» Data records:
-- ==== Sys2Proof/Syntax.lean ====
section
/-! DEFINITION. The commands of the block: one constructor of Instr per row of spec/opcode_table.json, and the types of their operands. -/
namespace Sys2Proof
open Sys2Proof.Machine

/-- A byte that a host writes into its own memory, which the device reaches by DMA (11 R333). -/
structure HostWrite where
  fn : Fin 4
  addr : Nat
  byte : Byte
deriving DecidableEq, Repr, Inhabited

/-- What happens around the block since the command before: how much time passes, in quanta of 0.2 ns
(an LCLK tick is 4 quanta, an SCLK cycle 5), and what the hosts write into their memories.
[log 2: DESIGN CHOICE] -/
structure Env where
  dt : Nat := 0
  hostWrites : List HostWrite := []
deriving DecidableEq, Repr, Inhabited

/-- How a register write reaches the block (18 R508): through BAR0 of function f as its direct session, or as a word of
REG_WRITE (`auth` false) or AUTH_WRITE (`auth` true) of session n. -/
inductive Writer where
  | bar0 (f : Fin 4)
  | cmd (n : Fin 256) (auth : Bool)
deriving DecidableEq, Repr, Inhabited

/-- Where a message comes from: a session page or the open page of a PCIe function (11 R332, 18 R512), or an Ifeud
datagram at a logical Ethernet port from an address and a UDP port (11 R334, R335). -/
inductive Path where
  | pcie (f : Fin 4) (openPage : Bool)
  | net (q : Fin 8) (addr : Nat) (udp : Nat)
deriving DecidableEq, Repr, Inhabited

/-- A command message (11 R337) but for its OP, which the row gives. `reserved` holds every reserved bit of the header
as sent, so a well-formed header has 0 there.
[log 85: DESIGN CHOICE] -/
structure Msg where
  path : Path := .pcie 0 false
  session : Nat := 0
  auth : Bool := false
  direct : Bool := false
  counter : Nat := 0
  xid : Nat := 0
  len : Nat := 0
  reserved : Nat := 0
  payload : List Byte := []
  tag : List Byte := []
deriving DecidableEq, Repr, Inhabited

/-- A downstream line frame (07 R215). Drop codes are a sparse map from nozzle to code; absent nozzles carry 0. -/
structure LineFrame where
  line : Nat := 0
  spit : Bool := false
  energy : Nat := 0
  seq : Nat := 0
  codes : SMap Nat := []
deriving DecidableEq, Repr, Inhabited

/-- A downstream table frame (07 R216); `reserved` is not 0 where a reserved bit is not. Set-points are a sparse map from 8·nozzle + code within the frame's 128
nozzles; absent ones are 0. -/
structure TableFrame where
  bank : Nat := 0
  index : Nat := 0
  band : Nat := 0
  seq : Nat := 0
  reserved : Nat := 0
  points : SMap Nat := []
deriving DecidableEq, Repr, Inhabited

/-- The operation of a control frame (07 R218). -/
inductive CtlOp where
  | hwrite | hread | sync | drop
deriving DecidableEq, Repr, Inhabited

/-- A downstream control frame (07 R218), with its payload. -/
structure CtlFrame where
  op : CtlOp := .hread
  id : Nat := 0
  seq : Nat := 0
  addr : Nat := 0
  len : Nat := 0
  data : List Byte := []
deriving DecidableEq, Repr, Inhabited

/-- One item of a downstream lane. -/
inductive DownItem where
  | fire (blank : Bool) (tag : Nat)
  | line (f : LineFrame)
  | table (f : TableFrame)
  | ctl (f : CtlFrame)
deriving DecidableEq, Repr, Inhabited

/-- A telemetry frame (07 R229). -/
structure Telem where
  tseq : Nat := 0
  dseq : Nat := 0
  liveBank : Nat := 0
  bank0v : Bool := false
  bank1v : Bool := false
  doubt : Bool := false
  fault : Bool := false
  senseV : Bool := false
  temps : List (Option Int) := []
  vsup : Nat := 0
  vlog : Nat := 0
  missCnt : Nat := 0
  missTag : Nat := 0
  senseWin : Nat := 0
  derr : Nat := 0
  sense : SMap Nat := []
deriving DecidableEq, Repr, Inhabited

/-- An acknowledgement frame (07 R230). -/
structure Ack where
  index : Nat := 0
  bank : Nat := 0
  status : Nat := 0
  seq : Nat := 0
deriving DecidableEq, Repr, Inhabited

/-- A response frame (07 R231). -/
structure Resp where
  write : Bool := false
  id : Nat := 0
  status : Nat := 0
  addr : Nat := 0
  data : List Byte := []
deriving DecidableEq, Repr, Inhabited

/-- One frame of an upstream lane. -/
inductive UpFrame where
  | telem (t : Telem)
  | ack (a : Ack)
  | resp (r : Resp)
deriving DecidableEq, Repr, Inhabited

/-- How a DMA read ends (11 R333): with its bytes, or with a completion timeout, Unsupported Request, Completer Abort or poison. -/
inductive DmaEnd where
  | ok
  | timeout
  | ur
  | ca
  | poison
deriving DecidableEq, Repr, Inhabited

/-- What the input pins of a camera port show at an edge of PCLK (08 R251). -/
structure CamPins where
  data : BitVec 16 := 0
  fval : Bool := false
  lval : Bool := false
  dval : Bool := false
deriving DecidableEq, Repr, Inhabited

/-- One cycle of PCLK: the pins at its rising and at its falling edge. -/
structure CamCycle where
  rise : CamPins := {}
  fall : CamPins := {}
deriving DecidableEq, Repr, Inhabited

/-- How an I2C transaction ends (08 R283). -/
inductive I2cEnd where
  | ok (data : Nat)
  | nack
  | timeout
deriving DecidableEq, Repr, Inhabited
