/-- A DRAM channel (13 R397, R398, R420). -/
structure Chan where
  st : ChSt := .init
  hotRef : Bool := false
  pd : Nat := 0
  minEye : Nat := 0
  retrains : Nat := 0
  ce : Nat := 0
  ue : Nat := 0
  patrol : Nat := 0
  derr : Word := 0
  postponed : Nat := 0
  lastReq : Vector Nat 2 := Vector.replicate 2 0
  lastRef : Nat := 0
  trres : Vector Word 10 := Vector.replicate 10 0
  wCe : Window := {}
  pollAt : Option Nat := none
deriving DecidableEq, Repr, Inhabited

/-- A pending REPAIR (13 R409): word index, operation, and the session that asked. -/
structure Repair where
  word : Nat := 0
  op : Nat := 1
  session : Nat := 0
  msg : Msg := {}
deriving DecidableEq, Repr, Inhabited

/-- An open test window (13 R411): slice, when it opened, the repair it serves. -/
structure TestWin where
  slice : Nat := 0
  since : Nat := 0
  repair : Option Repair := none
deriving DecidableEq, Repr, Inhabited

/-- Memory state (13 R389-R420). `sramOne` lists words with one wrong bit and that bit, `sramCe` corrected words that
await their write-back; `rows` maps 512·macro + row to the spare row that replaces it, and `spares` counts the spare rows used per macro.
`turn` is the slice of the next window in turn, `sessBad` lists sessions with an uncorrectable word of
state, `nzBad` nozzles with one (key 8192·port + nozzle), `defects` the defective cells found and not repaired: word and bit. -/
structure MemSt where
  dok : Bool := false
  zfDone : Bool := false
  chFail : Nat := 0
  chCap : Nat := 16
  ranks : Nat := 0
  mts : Nat := 6400
  retired : List Nat := []
  retireDue : List Nat := []
  filled : List Nat := []
  owner : SMap Nat := []
  ch : Vector Chan 4 := Vector.replicate 4 {}
  secCe : Vector Nat 5 := Vector.replicate 5 0
  secUe : Vector Nat 5 := Vector.replicate 5 0
  wSec : Vector Window 5 := Vector.replicate 5 {}
  serr : Word := 0
  bistRec : Word := 0
  slice : Nat := 0
  turn : Nat := 0
  passes : Nat := 0
  fails : Nat := 0
  lastWin : Nat := 0
  win : Option TestWin := none
  repairs : List Repair := []
  rows : SMap Nat := []
  spares : SMap Nat := []
  soft : Nat := 0
  sramCe : List Nat := []
  sramOne : List (Nat × Nat) := []
  sessBad : List Nat := []
  nzBad : List Nat := []
  defects : List (Nat × Nat) := []
deriving DecidableEq, Repr, Inhabited

/-! ## Time (14) -/

/-- PTP port states (14 R430). -/
inductive PtpSt where
  | disabled | listening | uncalibrated | slave | holdover
deriving DecidableEq, Repr, Inhabited

/-- A master heard by Announce (14 R425): who sent, its data set in the order of comparison, steps, how many Announces
came in its window, when the latest came and the announced interval. -/
structure PtpMaster where
  ident : Word := 0
  port : Nat := 0
  prio : List Nat := []
  steps : Nat := 0
  heard : Nat := 1
  seenAt : Nat := 0
  interval : Int := 0
deriving DecidableEq, Repr, Inhabited

/-- The time base (14 R421-R438). `t` is device time in units of 0.8 ns·2^−40; offsets are in 2^−16 ns, the servo's
integral in 2^−31 ns; `rateNext` replaces `rate` after tick `rateAt`. -/
structure Tim where
  t : Nat := 0
  rate : Int := 0
  rateNext : Int := 0
  rateAt : Nat := 0
  integ : Int := 0
  offset : Int := 0
  mpd : Int := 0
  mpdValid : Bool := false
  st : PtpSt := .disabled
  locks : Nat := 0
  oddSync : Bool := false
  oddAnn : Bool := false
  ptpTs : Bool := false
  utcOff : Int := 0
  parent : Option PtpMaster := none
  masters : List PtpMaster := []
  holdLast : Nat := 0
  holdAll : Nat := 0
  holdSince : Option Nat := none
  syncs : Nat := 0
  discards : Nat := 0
  steps : Nat := 0
  holds : Nat := 0
  setSec : Nat := 0
  nowLatch : Option Word := none
  lastSync : Nat := 0
  syncInt : Int := 0
  lastAnn : Nat := 0
  annInt : Int := 0
  rateLimitAt : Option Nat := none
  reqAt : Option Nat := none
  reqSeq : Nat := 0
  reqOut : Bool := false
deriving DecidableEq, Repr, Inhabited

/-! ## Calibration and the non-volatile store (15) -/

/-- States of a run slot (15 R457). -/
inductive CalSt where
  | free | running | closing
deriving DecidableEq, Repr, Inhabited

/-- A calibration run slot (15 R439-R443, R457). -/
structure CalRun where
  st : CalSt := .free
  proc : Nat := 0
  target : Nat := 0
  target2 : Nat := 0
  session : Nat := 0
  save : Bool := false
  since : Nat := 0
  timeout : Nat := 0
  param : List Byte := []
  held : List Nat := []
  frames : List Frame := []
  tSum : Int := 0
  tCnt : Nat := 0
  tLo : Int := 0
  tHi : Int := 0
  aborted : Bool := false
  timedOut : Bool := false
  resCode : Nat := 0
  q1 : Nat := 0
  q2 : Nat := 0
  y0 : Nat := 0
deriving DecidableEq, Repr, Inhabited

/-- The calibration engine (15 R440, R457). -/
structure CalSys where
  runs : Vector CalRun 4 := Vector.replicate 4 {}
  dtTrim : Int := 0
  nvWrites : Nat := 0
  nvCrc : Nat := 0
  nvFail : Nat := 0
deriving DecidableEq, Repr, Inhabited

/-- One slot of a record as its bytes give it (15 R449, R450): valid, or not; erased where every byte is 0. -/
structure NvSlot where
  version : Nat := 0
  payload : List Byte := []
  valid : Bool := false
  erased : Bool := true
deriving DecidableEq, Repr, Inhabited

/-- A record of the non-volatile store with its two slots (15 R448-R451) and when it was last written. -/
structure NvRec where
  a : NvSlot := {}
  b : NvSlot := {}
  wroteAt : Option Nat := none
deriving DecidableEq, Repr, Inhabited

/-- The non-volatile store (15 R448): its bytes, and by RID when a record was last written (15 R451). -/
structure Nv where
  mram : List Host.Cell := []
  wrote : SMap Nat := []
deriving DecidableEq, Repr, Inhabited

/-! ## Power, clocks, start-up (16) -/

/-- Feed states (16 R459). -/
inductive FeedSt where
  | absent | sync | active | standby | failed
deriving DecidableEq, Repr, Inhabited

/-- A supply feed (16 R459, R481): `sampAt` its latest sample, `overAt` since when its current is above the limit of 19 R522. -/
structure Feed where
  st : FeedSt := .absent
  mv : Nat := 0
  cur : Nat := 0
  xfer : Nat := 0
  inWin : Bool := false
  since : Nat := 0
  sampAt : Option Nat := none
  overAt : Option Nat := none
deriving DecidableEq, Repr, Inhabited

/-- Counts and timers of a rail (16 R460, R464, R481). -/
structure Rail where
  switches : Nat := 0
  fails : Nat := 0
  tests : Nat := 0
  tfails : Nat := 0
  imbalSince : Option Nat := none
  imbalPosted : Option Nat := none
  testing : Option Nat := none
  lastTest : Nat := 0
deriving DecidableEq, Repr, Inhabited

/-- A switch-over gap in progress (16 R461): when it began, and a mask of its rails (bit 0 VDDC, bit 1 VDDQ). -/
structure Gap where
  since : Nat := 0
  rails : Nat := 0
  trip : Nat := 0
deriving DecidableEq, Repr, Inhabited

/-- Firmware states (16 R481 FWSTAT). -/
inductive FwSt where
  | idle | staging | switching | probation
deriving DecidableEq, Repr, Inhabited

/-- Power, temperature, start-up and firmware (16). -/
structure Pws where
  feeds : Vector Feed 14 := Vector.replicate 14 {}
  rails : Vector Rail 7 := Vector.replicate 7 {}
  safeFeed : Nat := 0
  refOk : Bool := false
  vstRun : Option Nat := none
  vstStay : Bool := false
  vsRes : Nat := 0
  gap : Option Gap := none
  gapRec : Word := 0
  lastGap : Nat × Nat := (0, 0)
  gaps : List (Nat × Nat) := []
  tmax : Int := 0
  sensor : Nat := 0
  h90 : Nat := 0
  dieAt : Option Nat := none
  boardAt : Option Nat := none
  warnOn : Bool := false
  td : Vector Int 2 := Vector.replicate 2 0
  tv : Vector Bool 2 := Vector.replicate 2 false
  bWarn : Vector Bool 2 := Vector.replicate 2 false
  trip : Bool := false
  tripLatch : Bool := false
  thermPin : Bool := true
  step : Nat := 0
  bank : Nat := 0
  fallback : Bool := false
  bootFail : Bool := false
  bootTrip : Bool := false
  bootMs : Nat := 0
  bootAt : Nat := 0
  fwBank : Nat := 0
  fwSel : Nat := 0
  fwStaged : Bool := false
  fwSt : FwSt := .idle
  fwAt : Nat := 0
  fwVer : Nat := 0
  fwOther : Nat := 0
  fwMin : Nat := 0
  fwMsg : Option (Nat × Msg) := none
  fwWait : Option Nat := none
deriving DecidableEq, Repr, Inhabited

/-! ## Happenings on their way (01 R17) -/

/-- What crosses from one clock domain to another, or follows a fixed number of ticks after its cause (01 R17): the bits of
`signal` (02 R36), the levels of A and B or of Z after pad and sampler, and what SCLK decided on its way to LCLK (05 R163): the
channel's values, event bits, QERR, loss of signal, wrap and the placers' sample; an advancing edge at the placer (05 R158); a
rebase (05 R169); a motion command (10 R314); a Z edge at the axes (10 R320); the entry of a quarantine (12 R383); the start of a
frame of a camera, and the end of a request, with its frame or without one (08 R257, R260).
[log 12: DESIGN CHOICE] -/
inductive Due where
  | signal (targets mask : Nat)
  | pins (c : Nat) (a b : Bool)
  | zpin (c : Nat) (level : Bool)
  | seen (c : Nat) (v : EncVal) (bits : Nat) (qerr doubt wrap : Bool) (smp : Option Sample)
  | pull (c : Nat) (t : Nat)
  | rebase (c : Nat) (v : Option Int) (clrq : Bool) (n since : Nat)
  | motion (a : Nat) (op : MotOp)
  | zedge (c : Nat)
  | flush (n : Nat) (units : List Nat) (whole : Bool)
  | frameIn (c no : Nat)
  | reqEnd (c : Nat) (r : TrigReq) (done : Bool)
deriving DecidableEq, Repr, Inhabited

/-- Such a happening and its instant. -/
structure Timed where
  at_ : Nat := 0
  what : Due
deriving DecidableEq, Repr, Inhabited

/-! ## The machine -/

/-- The whole block: every piece of state the spec gives it, and the queue of waiting commands. -/
structure State where
  pending : List Instr := []
  now : Nat := 0
  tickBase : Nat := 0
  out : List Out := []
  draws : Nat := 0
  agenda : List Timed := []
  gapTime : Nat := 0
  phase : Phase := .cold
  dram : List Host.Cell := []
  dramUe : List Nat := []
  dramCe : List Nat := []
  hostMem : Vector (List Host.Cell) 4 := Vector.replicate 4 []
  pstore : SMap Word := []
  pstoreBad : List Nat := []
  ctxBad : List Nat := []
  seq : Vector Seq 16 := Vector.replicate 16 {}
  ctx : Vector (Vector Ctx 64) 16 := Vector.replicate 16 (Vector.replicate 64 {})
  str : Vector Stream 64 := Vector.replicate 64 {}
  ring : Vector Ring 64 := Vector.replicate 64 {}
  eng : Vector Engine 16 := Vector.replicate 16 {}
  engLast : Nat := 63
  enc : Vector Enc 4 := Vector.replicate 4 {}
  place : Vector Placer 16 := Vector.replicate 16 {}
  fire : Fire := {}
  fp : Vector FirePort 64 := Vector.replicate 64 {}
  kl : Vector KlPort 64 := Vector.replicate 64 {}
  head : Vector Head 64 := Vector.replicate 64 {}
  cam : Vector Cam 4 := Vector.replicate 4 {}
  pipe : Vector Pipe 2 := Vector.replicate 2 {}
  hlt : Health := {}
  ax : Vector Axis 8 := Vector.replicate 8 {}
  sess : Vector Sess 256 := Vector.replicate 256 {}
  keys : Vector KeySlot 16 := Vector.replicate 16 {}
  xlt : Xlt := {}
  mgt : Mgt := {}
  safe : Safe := {}
  mem : MemSt := {}
  tim : Tim := {}
  cal : CalSys := {}
  nv : Nv := {}
  pws : Pws := {}
  msix : Vector Msix 4 := Vector.replicate 4 {}
  net : Vector NetPort 8 := Vector.replicate 8 {}
deriving DecidableEq, Repr, Inhabited

/-- The machine right after reset: PORST_n has just risen (16 R472, R499), every register at the value the spec gives
and at the value the assumption log names where it gives none.
[log 7: DESIGN CHOICE] -/
def State.reset : State := {}

/-- Why a step could stop with a fault. No command of the spec stops the block, so none is raised: the block reports
every error in its registers, responses and records, which are next states.
[log 11: DEDUCED] -/
inductive Fault where
  /-- Raised by no command (safe: it is never answered). -/
  | none
deriving DecidableEq, Repr

/-- Why a command has no meaning in the model.
[log 11: DEDUCED] -/
inductive Refusal where
  /-- Raised by the arm of a command that has no meaning yet (safe: the model stops where the block goes on). -/
  | notModelled (mnemonic : String)
deriving DecidableEq, Repr

end Sys2Proof.Machine
end

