/-- A READY port leaves READY for state st without an error (07 R241). -/
def State.leaveReady (s : State) (p : Nat) (st : KlSt) : State :=
  let ready := s.inService p
  let s := s.laneDown p
  let s := s.modKl p (fun k => { k with st := st, since := s.now })
  let s := s.modFp p (fun f => { f with push := none, retryAt := none })
  s.when ready (fun s => s.quitSwath p)

/-- A push fails (06 R193): PUSH_FAIL, and a restart 1 ms later; a band change or reload makes the port blank. A bring-up
push that fails takes the port to FAULT with FAULTDET 4 (07 R240).
[log 45: DEDUCED] -/
def State.pushFail (s : State) (p : Nat) : State :=
  match (vget s.fp p).push with
  | none => s
  | some u =>
    let s := s.postUnit p (s.ev 2 0x0505 p (s.segOf p))
    if u.why == .bringUp then s.portFault p 4
    else s.modFp p (fun f => { f with
      push := none, retryAt := some (s.now + qMs),
      sliceErr := f.sliceErr || u.why == .band || u.why == .reload,
      liveBad := f.liveBad && u.why != .reload })

/-- PUSH_RETRY (06 R193): 1 ms after a failure the push starts again, for the target of that instant. -/
def State.pushRetry (s : State) (p : Nat) : State :=
  match (vget s.fp p).retryAt with
  | none => s
  | some t => if t ≤ s.now then (s.modFp p (fun f => { f with retryAt := none })).pushStart p else s

/-- BAND_LOAD_DONE (06 R181, R182, R189): the band loaded from the region in force, or from a commit's new region; zeros
without a region or at a release; an uncorrectable word fails the push.
[log 47: DESIGN CHOICE] -/
def State.bandLoadDone (s : State) (p : Nat) : State :=
  let f := vget s.fp p
  match f.push with
  | none => s
  | some u =>
    if u.loaded then s
    else
      let on := match u.newBase with
        | some w => bit w 0
        | none => bit (s.reg (etBase p)) 0 && u.why != .release
      let pages := if u.newBase.isSome then f.pinsNew else f.pins
      if on && s.bandBad pages u.band then s.pushFail p
      else
        let r := s.sramWrite (Config.energyIndex p !f.copy) 16384
        r.1.modFp p (fun f => { f with
          staged := if on then s.loadBand pages u.band else [], stagedBad := r.2,
          push := some { u with loaded := true } })

/-- The head switches to the pushed bank (06 R190): the staged copy, where it was loaded, is live. A change of band is kept for
the BAND_CHANGE of the next line read. -/
def FirePort.switch (f : FirePort) (u : Push) : FirePort :=
  { f with
    live := f.staged, copy := f.copy != !u.direct, liveErr := if u.direct then f.liveErr else f.stagedBad,
    liveBad := false, band := u.band, bank := u.bank, push := none, sliceErr := false,
    released := f.released && u.why != .release,
    pendBand := if u.band != f.band then f.pendBand ++ [(f.band, u.band)] else f.pendBand }

/-- A push is complete (06 R190, R192, R194, R196).
[log 45: DEDUCED] -/
def State.pushDone (s : State) (p : Nat) : State :=
  let f := vget s.fp p
  match f.push with
  | none => s
  | some u =>
    if !f.stagedBad.isEmpty then s.stagedEcc p f.stagedBad
    else match u.why with
    | .bringUp =>
      (s.modFp p (fun f => f.switch u)).modKl p
        (fun k => { k with st := .ready, since := s.now, lastUp := some s.now })
    | .band => s.modFp p (fun f => if f.target = u.band then f.switch u else { f with push := none })
    | .commit => s.modFp p (fun f => { f with push := some { u with done := true } })
    | _ => s.modFp p (fun f => f.switch u)

/-- A table frame of the push is to be sent again, or has failed its fourth attempt (06 R189, R193). -/
def State.frameRetry (s : State) (p i : Nat) : State :=
  match (vget s.fp p).push with
  | none => s
  | some u =>
    if 4 ≤ (vget u.frames i).attempts then s.pushFail p
    else s.modFp p (fun f => { f with
      push := some { u with frames := vmod u.frames i (fun w => { w with sentAt := none }) } })

/-- An acknowledgement reaches FIR (06 R189; 07 R230): positive, or negative with a NAK record. -/
def State.pushAck (s : State) (p : Nat) (a : Ack) : State :=
  match (vget s.fp p).push with
  | none => s
  | some u =>
    let w := vget u.frames a.index
    if !u.loaded || u.done || a.bank ≠ u.bank || w.acked || w.attempts = 0 || 64 ≤ a.index then s
    else if a.status ≠ 0 then
      (s.postUnit p (s.ev 2 0x0605 p (s.segOf p) (wd (a.index + 256 * a.status)))).frameRetry p a.index
    else
      let fr := vmod u.frames a.index (fun w => { w with acked := true, sentAt := none })
      let s := s.modFp p (fun f => { f with push := some { u with frames := fr } })
      if (List.range 64).all (fun i => (vget fr i).acked) then s.pushDone p else s

/-- ACK_TIMEOUT (06 R189): a table frame not acknowledged within 50 µs of its end is sent again.
[log 46: DESIGN CHOICE] -/
def State.ackTimeout (s : State) (p : Nat) : State :=
  match (vget s.fp p).push with
  | none => s
  | some u =>
    match (List.range 64).find? (fun i => match (vget u.frames i).sentAt with
        | some t => s.due t (50 * qUs) | none => false) with
    | some i => s.frameRetry p i
    | none => s

/-- The next table frame to send. -/
def Push.nextFrame (u : Push) : Option Nat :=
  if !u.loaded || u.done then none
  else (List.range 64).find? (fun i => let w := vget u.frames i; !w.acked && w.sentAt.isNone && w.attempts < 4)

/-- Frame i of the staged copy (07 R216). -/
def FirePort.tableFrame (f : FirePort) (u : Push) (i : Nat) : TableFrame :=
  { bank := u.bank, index := i, band := u.band,
    points := (f.staged.filter (fun x => 1024 * i ≤ x.1 && x.1 < 1024 * i + 1024)).map (fun x => (x.1 - 1024 * i, x.2)) }

/-- A host access or identification waits for the lane and may start now (07 R219, R220). -/
def State.ctlReady (s : State) (p : Nat) : Bool :=
  let k := vget s.kl p
  match k.acc with
  | some a => a.sentAt.isNone && (k.st == .ready || k.st == .ident) && s.gapFits p (14 + a.data.length)
  | none => false

/-- TABLE_FRAME_SEND (07 R219, R220): the next table frame starts where it fits, in rotation with control frames.
[log 46: DESIGN CHOICE] -/
def State.tableFrameSend (s : State) (p : Nat) : State :=
  let f := vget s.fp p
  let k := vget s.kl p
  match f.push with
  | none => s
  | some u => match u.nextFrame with
    | none => s
    | some i =>
      if !(k.st == .ready || k.st == .push || k.st == .cal) || !s.gapFits p 2070 || (s.ctlReady p && k.slotLast == 0) then s
      else if let some w := f.stagedBad.find? (fun w => (w - Config.energyIndex p !f.copy) / 256 == i) then s.stagedEcc p [w]
      else
        let s := (s.sendFrame p (.table (f.tableFrame u i))).modKl p (fun k => { k with slotLast := 0 })
        let fr := vmod u.frames i (fun w => { w with attempts := w.attempts + 1, sentAt := some (s.laneFree p) })
        s.modFp p (fun f => { f with push := some { u with frames := fr } })

/-! ## High voltage (06 R199-R201) -/

/-- Groups in a mask drop (06 R200); their ports stay blank until a swath opens after they have risen and settled. -/
def State.hvDrop (s : State) (mask : Nat) : State :=
  { s with fire := { s.fire with
             hven := Vector.ofFn (fun g : Fin 8 => vget s.fire.hven g && !mask.testBit g),
             hvok := Vector.ofFn (fun g : Fin 8 => vget s.fire.hvok g && !mask.testBit g) },
           fp := Vector.ofFn (fun p : Fin 64 => let f := vget s.fp p; { f with hv := f.hv && !mask.testBit (p.val / 8) }) }

/-- SAFE_n has been high for at least 10 ms, and no other cause that holds HVEN is in force.
[log 43: DEDUCED] -/
def State.hvSafe (s : State) : Bool :=
  (match s.fire.safeHighAt with | some t => t + 10 * qMs ≤ s.now | none => false) &&
    !s.fire.safeIn && !s.safe.safeN && !s.safe.dieHot && !s.safe.vsafe && !s.safe.mgmt && !s.pws.trip

/-- The port's head is cool enough to resume (06 R198, R200).
[log 21: DEDUCED] -/
def State.cool (s : State) (p : Nat) : Bool := (vget s.fp p).htemp < 16 * (s.firTLIM p - s.firTHYS p)

/-- One bit of HVCTL[ON] written by session n (06 R200): the detail of a refusal, or 0.
[log 43: DEDUCED] -/
def State.hvRefusal (s : State) (g n : Nat) : Nat :=
  let ports := (List.range 8).map (8 * g + ·)
  if !s.hvSafe then 1
  else if !ports.all (fun p => !s.telStale p && s.cool p) then 2
  else if (s.ses n).cls != .steward && !ports.all (fun p => s.holds n p) then 3
  else 0

/-- HVCTL[ON] of group g by session n (06 R200): the group rises, or HV_REFUSED is posted. -/
def State.hvOn (s : State) (g n : Nat) : State × Nat :=
  let d := s.hvRefusal g n
  if d ≠ 0 then (s.postErr n 0x0507 g (wd d), 0x0507)
  else
    let up := !vget s.fire.hven g
    let s := s.when up (fun s => { s with fire := { s.fire with
      hven := vset s.fire.hven g true, roseAt := vset s.fire.roseAt g s.now } })
    (s.when (s.safe.tmax.testBit g) (fun s =>
      s.causeClear 0x0502 g none (fun x => { x with tmax := x.tmax &&& (0xFF - 2 ^ g) })), 0)

/-- HVSETTLE_EXPIRY (06 R200, R205). -/
def State.hvSettled (s : State) (g : Nat) : State :=
  if vget s.fire.hven g && vget s.fire.roseAt g + s.hvSettle * qMs ≤ s.now then
    { s with fire := { s.fire with hvok := vset s.fire.hvok g true } }
  else s

/-! ## Device-wide causes (17 R491) -/

/-- A device-wide cause arrives: HVEN and step outputs go to their harmless states. -/
def State.globalCause (s : State) (code latch : Nat) (hv : Bool) (f : Safe → Safe) : State :=
  let s := s.when hv (fun s => s.hvDrop 0xFF)
  (s.haltAll.causeSet code 0 latch none f).trigStopAll

/-- SAFE_N_ASSERT (06 R201). -/
def State.safeAssert (s : State) : State :=
  if s.fire.safeIn then s
  else
    let s := { s with fire := { s.fire with safeIn := true, safeHighAt := none } }
    s.globalCause 0x0F01 (2 ^ 24) true (fun x => { x with safeN := true })

/-- SAFE_N_RELEASE (06 R201): 10 ms of high samples. -/
def State.safeRelease (s : State) : State :=
  if !s.fire.safeIn then s
  else
    let s := { s with fire := { s.fire with safeIn := false, safeHighAt := some (s.now - 10 * qMs) } }
    s.causeClear 0x0F01 0 none (fun x => { x with safeN := false })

» What you are asked to do:
Respond with only the number of lines in the data that include the string "their".

» Task solution:
6